◆ **Problem description**
Where the records below reach the line containing "(keyVariant (BitVec.ofNat 4", start transcribing, and end with the line containing "def decodeTableWord (nbits", exactly and with nothing else added.

◆ **Stored data entries**
++++++++++
-- ==== Sys2Proof/Decode.lean ====
section
/-! DEFINITION. Decode: the decoder, total on every key and every operand, rejecting by name; the encoder, written from the same tables; the opcode table's rows; and the reading of a table word. -/

namespace Sys2Proof

/-- The strap bit: STREAM = 0, SERIAL = 1 (10_state.md R25). -/
def strapBit : Variant → BitVec 1
  | .stream => 0#1
  | .serial => 1#1

/-- The 4-bit decode key `VARIANT‖OP`, strap bit first (30_encoding.md R66). -/
def keyOf (v : Variant) (op : BitVec 3) : BitVec 4 := strapBit v ++ op

/-- The strap that a key carries in its bit 3. -/
def keyVariant (key : BitVec 4) : Variant := if key.getLsbD 3 then .serial else .stream

/-- A big-endian 16-bit value from its two bytes (20_memory.md R43). -/
def be16 (hi lo : Byte) : Half := hi ++ lo

/-- The more significant byte of a field, the one at the lower offset (R43). -/
def hiByte (h : Half) : Byte := h.extractLsb' 8 8

/-- The less significant byte of a field (R43). -/
def loByte (h : Half) : Byte := h.extractLsb' 0 8

/-- Why the decoder rejects. -/
inductive DecodeError
  /-- `OP` 110 or 111 (R66, U10). -/
  | reservedCommand (op : BitVec 3)
  /-- Operand bytes on `RESET`, which has none (R210; log 8). -/
  | operandNotAllowed
  /-- Not the header length of the strapped variant (R60, R62; log 7). -/
  | notAFrame
  deriving DecidableEq, Repr

/-- The decoder over the 4-bit key `VARIANT‖OP` (30_encoding.md R66, R71). -/
def decodeKey (key : BitVec 4) (operand : List Byte) : Except DecodeError Instr :=
  match key.toNat with
  | 0b0000 | 0b1000 => if operand.isEmpty then .ok .reset else .error .operandNotAllowed
  | 0b0001 | 0b1001 => .ok (.process operand)
  | 0b0010 => .ok (.lengthStream operand)
  | 0b0011 => .ok (.headerStream operand)
  | 0b0100 => .ok (.validateStream operand)
  | 0b0101 => .ok (.payloadStream operand)
  | 0b1010 => .ok (.lengthSerial operand)
  | 0b1011 => .ok (.headerSerial operand)
  | 0b1100 => .ok (.validateSerial operand)
  | 0b1101 => .ok (.payloadSerial operand)
  | _ => .error (.reservedCommand (key.setWidth 3))

/-- The header bytes of the strapped variant, fields assembled by R61 and R63. -/
def decodeFrame : Variant → List Byte → Except DecodeError Instr
  | .stream, [b0, b1, b2, b3, b4, b5, b6] =>
    .ok (.aduStreamHeader (be16 b0 b1) (be16 b2 b3) (be16 b4 b5) b6)
  | .serial, [b0] => .ok (.aduSerialHeader b0)
  | _, _ => .error .notAFrame

/-- Decoding what the caller presents to an instance strapped to `v`. -/
def decode (v : Variant) : Encoded → Except DecodeError Instr
  | .command op operand => decodeKey (keyOf v op) operand
  | .frame wire => decodeFrame v wire

/-- The encoder, from the command table of R66 and the layouts of R60 and R62. -/
def encode : Instr → Encoded
  | .reset => .command 0b000#3 []
  | .process chunk => .command 0b001#3 chunk
  | .lengthStream w => .command 0b010#3 w
  | .headerStream w => .command 0b011#3 w
  | .validateStream w => .command 0b100#3 w
  | .payloadStream w => .command 0b101#3 w
  | .lengthSerial w => .command 0b010#3 w
  | .headerSerial w => .command 0b011#3 w
  | .validateSerial w => .command 0b100#3 w
  | .payloadSerial w => .command 0b101#3 w
  | .aduStreamHeader t p l u =>
    .frame [hiByte t, loByte t, hiByte p, loByte p, hiByte l, loByte l, u]
  | .aduSerialHeader a => .frame [a]

/-- A command row of spec/opcode_table.json: its mnemonic, its mask and its match over the 4-bit key (R71). -/
structure OpcodeRow where
  mnemonic : String
  mask : BitVec 4
  value : BitVec 4
  deriving DecidableEq, Repr

/-- The ten command rows of spec/opcode_table.json. -/
def opcodeRows : List OpcodeRow := [
  ⟨"RESET", 0x7#4, 0x0#4⟩,
  ⟨"PROCESS", 0x7#4, 0x1#4⟩,
  ⟨"LENGTH.STREAM", 0xF#4, 0x2#4⟩,
  ⟨"HEADER.STREAM", 0xF#4, 0x3#4⟩,
  ⟨"VALIDATE.STREAM", 0xF#4, 0x4#4⟩,
  ⟨"PAYLOAD.STREAM", 0xF#4, 0x5#4⟩,
  ⟨"LENGTH.SERIAL", 0xF#4, 0xA#4⟩,
  ⟨"HEADER.SERIAL", 0xF#4, 0xB#4⟩,
  ⟨"VALIDATE.SERIAL", 0xF#4, 0xC#4⟩,
  ⟨"PAYLOAD.SERIAL", 0xF#4, 0xD#4⟩]

/-- A row matches a key when the key agrees with its fixed bits. -/
def OpcodeRow.fits (r : OpcodeRow) (key : BitVec 4) : Bool := decide (key &&& r.mask = r.value)

/-- The mnemonic of an instruction's row. -/
def Instr.mnemonic : Instr → String
  | .reset => "RESET"
  | .process _ => "PROCESS"
  | .lengthStream _ => "LENGTH.STREAM"
  | .headerStream _ => "HEADER.STREAM"
  | .validateStream _ => "VALIDATE.STREAM"
  | .payloadStream _ => "PAYLOAD.STREAM"
  | .lengthSerial _ => "LENGTH.SERIAL"
  | .headerSerial _ => "HEADER.SERIAL"
  | .validateSerial _ => "VALIDATE.SERIAL"
  | .payloadSerial _ => "PAYLOAD.SERIAL"
  | .aduStreamHeader _ _ _ _ => "ADU.STREAM.HEADER"
  | .aduSerialHeader _ => "ADU.SERIAL.HEADER"

/-- `n` bytes of a word, the first from its lowest eight bits. -/
def bytesFromLow : Nat → Nat → List Byte
  | 0, _ => []
  | n + 1, w => BitVec.ofNat 8 w :: bytesFromLow n (w / 256)

/-- A word of spec/opcode_table.json as what is presented, with the strap it is presented under (log 8).
56 bits: a STREAM header, its bit 55 first on the wire (R60). Otherwise bytes from the low end: a first byte
below 16 is the key `VARIANT‖OP`, its strap bit selecting the instance, and the rest are operand bytes; any other
single byte can only be a SERIAL header. -/
def tableWord (nbits w : Nat) : Variant × Encoded :=
  if nbits = 56 then (.stream, .frame (bytesFromLow 7 w).reverse)
  else if w % 256 < 16 then
    (keyVariant (BitVec.ofNat 4 w),
      .command (BitVec.ofNat 3 w) (bytesFromLow ((nbits + 7) / 8 - 1) (w / 256)))
  else (.serial, .frame (bytesFromLow ((nbits + 7) / 8) w))

/-- The instruction the decoder reads from a table word. -/
def decodeTableWord (nbits w : Nat) : Option Instr :=
  match decode (tableWord nbits w).1 (tableWord nbits w).2 with
  | .ok i => some i
  | .error _ => none

end Sys2Proof
end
++++++++++
◆ **Exercise output**
    (keyVariant (BitVec.ofNat 4 w),
      .command (BitVec.ofNat 3 w) (bytesFromLow ((nbits + 7) / 8 - 1) (w / 256)))
  else (.serial, .frame (bytesFromLow ((nbits + 7) / 8) w))

/-- The instruction the decoder reads from a table word. -/
def decodeTableWord (nbits w : Nat) : Option Instr :=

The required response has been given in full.